Which confidence level produces the most accurate confidence interval (90%, 95%, 99%)?
Which confidence level produces the most precise confidence interval (90%, 95%, 99%)?
If we want to be very certain that we capture the population parameter, should we use a wider or a narrower interval?

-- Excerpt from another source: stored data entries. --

-- ==== Sys2Proof/Machine/Receiver.lean ====
section
/-!
DEFINITION. The controller's view (spec/10_state.md R24), built with the receiver contract of
spec/43_window.md R138: a reference observer over `S.latched`, and over the reset line for what
spec/70_reset_and_hazards.md R195 says of `HARDRESET`. It is an assumption about the external
controller and no part of the machine: nothing in `exec` or `step` uses it. Where the spec says
nothing (93 U2 to U5, U9), the observer forgets what it knew ("any value"): it never makes a value
up (notes/assumptions/25.md, 32.md to 35.md).
-/

namespace Sys2Proof.Machine

/-- The parameter records the observer reads, by the state of R24 they set. -/
inductive Record where
  /-- The column address of the window (R130, R138). -/
  | column
  /-- The row address of the window (R131, R138). -/
  | row
  /-- The addressing-mode byte (R106). -/
  | addressing
  /-- The colour-mode byte (R105). -/
  | colorMode
  /-- The three scroll areas (R150). -/
  | scrollArea
  /-- The scroll start row (R151). -/
  | scrollStart
  deriving DecidableEq, Repr

/-- What the bytes the controller receives next mean to it. -/
inductive Phase where
  /-- No command is pending, or one that takes no parameters: a data byte here is not in the contract
  (U5, R193). -/
  | quiet
  /-- Parameters of a record, those received so far. -/
  | params (what : Record) (got : List Byte)
  /-- Memory-write mode (`writing` = 1): the pixel position and the first byte of a pixel. -/
  | writing (cx cy : Half) (half : Option Byte)
  /-- Outside the contract: nothing a data byte does here is known (U2 to U5, U9). -/
  | lost
  deriving DecidableEq, Repr

/-- What the observer knows of the state R24 gives the controller; `none` is "any value". Whether it
is in reset is not among it: "A model ... must not conclude anything about the controller being in or
out of reset" (R101). -/
structure Receiver where
  /-- The column addresses `xs, xe` of the window. -/
  col         : Option (Half × Half)
  /-- The row addresses `ys, ye` of the window. -/
  row         : Option (Half × Half)
  /-- The addressing-mode byte: the controller's orientation. -/
  addressing  : Option Byte
  /-- The colour-mode byte. -/
  colorMode   : Option Byte
  asleep      : Option Bit
  inverted    : Option Bit
  displaying  : Option Bit
  /-- Top fixed, scroll and bottom fixed area. -/
  scrollArea  : Option (Half × Half × Half)
  /-- The scroll start row. -/
  scrollStart : Option Half
  /-- Memory-write mode, or the record being received. -/
  phase       : Phase
  /-- The known writes to the frame memory, newest first; of a pixel not listed nothing is known. -/
  pixels      : List ((Half × Half) × Half)
  deriving DecidableEq, Repr

/-- Nothing is known but what the next bytes mean. -/
def Receiver.unknown (p : Phase) : Receiver where
  col         := none
  row         := none
  addressing  := none
  colorMode   := none
  asleep      := none
  inverted    := none
  displaying  := none
  scrollArea  := none
  scrollStart := none
  phase       := p
  pixels      := []

/-- Nothing is known before the first command. -/
def Receiver.start : Receiver := .unknown .quiet

/-- The known colour of a pixel: `frame_memory[x, y]`. -/
def Receiver.pixel (r : Receiver) (x y : Half) : Option Half :=
  r.pixels.lookup (x, y)

/-- "Any value for the frame memory from then on, until the next `RAMWR`" (U3, U4): the pixels are
forgotten, the window and the modes are not. DESIGN CHOICE (notes/assumptions/25.md): the same for a
memory-write command when the window is not known or its corners are out of order, on which R138 is
silent. -/
def Receiver.loseFrame (r : Receiver) : Receiver := { r with phase := .lost, pixels := [] }

/-- "Any value" for the controller: a data byte with `writing` = 0 and no pending command (U5), a byte
strobed with chip select high (U9), or an inconsistent scroll request (U2). DESIGN CHOICE
(notes/assumptions/25.md): everything is forgotten, the window and the modes with the pixels, and so it
is after two things no rule speaks of: a data byte after a command that takes no parameters (R193), and
a command that is none of the fourteen. -/
def Receiver.loseAll : Receiver := .unknown .lost

/-- The controller has been reset, by its line or by `CMD_SWRESET` (R195, R24): it has forgotten its
orientation, colour mode, window, scroll definition and sleep state, and its defaults are not in the
spec. DESIGN CHOICE (notes/assumptions/33.md): the frame memory and memory-write mode, which R195 does
not name, are forgotten too, and no command is pending. -/
def Receiver.afterReset : Receiver := .unknown .quiet

/-- `CMD_RAMWR`: a memory write starts at the window's first corner (R138), when a window with its
corners in order is known. -/
def Receiver.startWriting (r : Receiver) : Receiver :=
  match r.col, r.row with
  | some (xs, xe), some (ys, ye) =>
    if xs ≤ xe ∧ ys ≤ ye then { r with phase := .writing xs ys none } else r.loseFrame
  | _, _ => r.loseFrame

/-- `CMD_SLPIN` (R103). "What the controller keeps while asleep ... [is] not in the source" (R173).
DESIGN CHOICE (notes/assumptions/34.md): nothing but that it sleeps is known. -/
def Receiver.fallAsleep : Receiver := { Receiver.unknown .quiet with asleep := some true }

/-- `CMD_SLPOUT` (R103). DESIGN CHOICE (notes/assumptions/34.md): unless the controller was known to be
awake, nothing it was told or sent before is known to have been kept. -/
def Receiver.wake (r : Receiver) : Receiver :=
  if r.asleep = some false then { r with phase := .quiet }
  else { Receiver.unknown .quiet with asleep := some false }

/-- The byte `k` strobed with DC low: a command (R138; the modes and records of R24 by the commands of
R102 to R106, R110, R150, R151). Any command ends memory-write mode (U5, G8).
DESIGN CHOICE (notes/assumptions/32.md): R138 gives a record its meaning for its full count of bytes
and is silent on one that another command cuts short; from its command until it is complete, what the
record sets is not known.
DESIGN CHOICE (notes/assumptions/33.md): `CMD_MADCTL` keeps the window (R107 (c)) and forgets the
pixels, because no rule says where they stand after a turn; where two codes are equal (R6) the first
of this list is meant.
DESIGN CHOICE (notes/assumptions/34.md): commands to a sleeping controller mean what they mean to one
that is awake. -/
def Receiver.command (c : Config) (r : Receiver) (k : Byte) : Receiver :=
  if k = c.cmdCaset then { r with col := none, phase := .params .column [] }
  else if k = c.cmdRaset then { r with row := none, phase := .params .row [] }
  else if k = c.cmdRamwr then r.startWriting
  else if k = c.cmdSwreset then .afterReset
  else if k = c.cmdMadctl then
    { r with addressing := none, pixels := [], phase := .params .addressing [] }
  else if k = c.cmdColmod then { r with colorMode := none, phase := .params .colorMode [] }
  else if k = c.cmdSlpin then .fallAsleep
  else if k = c.cmdSlpout then r.wake
  else if k = c.cmdInvon then { r with inverted := some true, phase := .quiet }
  else if k = c.cmdInvoff then { r with inverted := some false, phase := .quiet }
  else if k = c.cmdNoron then { r with phase := .quiet }
  else if k = c.cmdDispon then { r with displaying := some true, phase := .quiet }
  else if k = c.cmdVscrdef then { r with scrollArea := none, phase := .params .scrollArea [] }
  else if k = c.cmdVscsad then { r with scrollStart := none, phase := .params .scrollStart [] }
  else .loseAll

/-- The row is inside the scroll area of this definition. DESIGN CHOICE (notes/assumptions/35.md): the
scroll area is the `vsa` rows after the `tfa` fixed ones. -/
def inScrollArea (area : Half × Half × Half) (off : Half) : Bool :=
  area.1.toNat ≤ off.toNat && off.toNat < area.1.toNat + area.2.1.toNat

/-- A whole scroll definition. One whose parts do not add up to the panel height leaves "any value"
(U2). DESIGN CHOICE (notes/assumptions/35.md): so does one that puts the scroll start the controller
was told outside its area. -/
def Receiver.takeScrollArea (r : Receiver) (tfa vsa bfa : Half) : Receiver :=
  if tfa.toNat + vsa.toNat + bfa.toNat = Config.panelH
      ∧ r.scrollStart.all (inScrollArea (tfa, vsa, bfa)) = true then
    { r with scrollArea := some (tfa, vsa, bfa), phase := .quiet }
  else .loseAll

/-- A whole scroll start. One outside the scroll area leaves "any value" (U2). DESIGN CHOICE
(notes/assumptions/35.md): so does one sent when the scroll area is not known. -/
def Receiver.takeScrollStart (r : Receiver) (off : Half) : Receiver :=
  if r.scrollArea.any (inScrollArea · off) = true then
    { r with scrollStart := some off, phase := .quiet }
  else .loseAll

/-- The bytes of a record so far: a whole one sets what it names, each 16-bit field most significant
byte first (R130, R131, R105, R106, R150, R151), and no command is pending after it; any other is
still being received. -/
def Receiver.takeRecord (r : Receiver) (what : Record) (bytes : List Byte) : Receiver :=
  match what, bytes with
  | .column, [h0, l0, h1, l1] => { r with col := some (h0 ++ l0, h1 ++ l1), phase := .quiet }
  | .row, [h0, l0, h1, l1] => { r with row := some (h0 ++ l0, h1 ++ l1), phase := .quiet }
  | .addressing, [v] => { r with addressing := some v, phase := .quiet }
  | .colorMode, [v] => { r with colorMode := some v, phase := .quiet }
  | .scrollArea, [h0, l0, h1, l1, h2, l2] => r.takeScrollArea (h0 ++ l0) (h1 ++ l1) (h2 ++ l2)
  | .scrollStart, [h, l] => r.takeScrollStart (h ++ l)
  | _, _ => { r with phase := .params what bytes }

/-- A whole pixel at the current position: stored, and the position moves row by row, wrapping at
`xe` back to `xs`. Past the last row (U3) or off a surface of this size (U4) the contract is silent. DESIGN CHOICE (notes/assumptions/25.md): a pixel
is two bytes in every colour mode and is stored also while the controller sleeps, the literal reading of
R138, which asks neither. -/
def Receiver.store (width height : Nat) (r : Receiver) (cx cy : Half) (color : Half) : Receiver :=
  match r.col, r.row with
  | some (xs, xe), some (_, ye) =>
    if cy ≤ ye ∧ cx.toNat < width ∧ cy.toNat < height then
      { r with
        pixels := ((cx, cy), color) :: r.pixels
        phase := if cx = xe then .writing xs (cy + 1) none else .writing (cx + 1) cy none }
    else r.loseFrame
  | _, _ => r.loseFrame

/-- The byte `v` strobed with DC high: a parameter, half a pixel, or outside the contract (U5,
R193). -/
def Receiver.data (width height : Nat) (r : Receiver) (v : Byte) : Receiver :=
  match r.phase with
  | .quiet => .loseAll
  | .params what got => r.takeRecord what (got ++ [v])
  | .writing cx cy none => { r with phase := .writing cx cy (some v) }
  | .writing cx cy (some h) => r.store width height cx cy (h ++ v)
  | .lost => r

/-- One strobe, on a surface of this size. With chip select high nothing is known afterwards (U9). -/
def Receiver.observe (c : Config) (width height : Nat) (r : Receiver) (l : Latch) : Receiver :=
  if l.cs then .loseAll
  else if l.dc then r.data width height l.byte
  else r.command c l.byte

/-- What the observer knows after these strobes (R138: an observer over `S.latched`). -/
def Receiver.watch (c : Config) (width height : Nat) (r : Receiver) (ls : List Latch) : Receiver :=
  ls.foldl (Receiver.observe c width height) r

/-! ### The reset line as well (R195) -/

/-- What reaches the controller. -/
inductive Signal where
  /-- A byte is offered at a strobe (R20). -/
  | offered (l : Latch)
  /-- The reset line is driven. -/
  | resetLine
  deriving DecidableEq, Repr

/-- The signals of these events, the samples at their strobes taken from the latched list in turn:
one entry a strobe (R20). -/
def signals : List Event → List Latch → List Signal
  | [], _ => []
  | .strobe :: es, l :: ls => .offered l :: signals es ls
  | .strobe :: es, [] => signals es []
  | .line .rst _ :: es, ls => .resetLine :: signals es ls
  | .line .cs _ :: es, ls => signals es ls
  | .line .dc _ :: es, ls => signals es ls
  | .line .bl _ :: es, ls => signals es ls
  | .write _ _ :: es, ls => signals es ls
  | .delay _ :: es, ls => signals es ls

/-- One signal. DESIGN CHOICE (notes/assumptions/33.md): the level that asserts reset is not in the
spec (R101), so any drive of the line leaves a controller that has been reset. -/
def Receiver.hear (c : Config) (width height : Nat) (r : Receiver) : Signal → Receiver
  | .offered l => r.observe c width height l
  | .resetLine => .afterReset

/-- What the observer knows after these signals. -/
def Receiver.follow (c : Config) (width height : Nat) (r : Receiver) (sigs : List Signal) :
    Receiver :=
  sigs.foldl (Receiver.hear c width height) r

/-- What the observer knows after the events and samples that `t` has beyond those of `s`. -/
def Receiver.between (c : Config) (width height : Nat) (r : Receiver) (s t : State) : Receiver :=
  r.follow c width height
    (signals (t.trace.drop s.trace.length) (t.latched.drop s.latched.length))

end Sys2Proof.Machine
end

What drawbacks are associated with using a wider interval?
The most accurate is the 90% interval - as the widest interval, it is most likely to capture the true parameter. The most precise is the 99% interval - it is the narrowest. A wider interval makes it more likely that we capture the true parameter but can make interpretation less meaningful.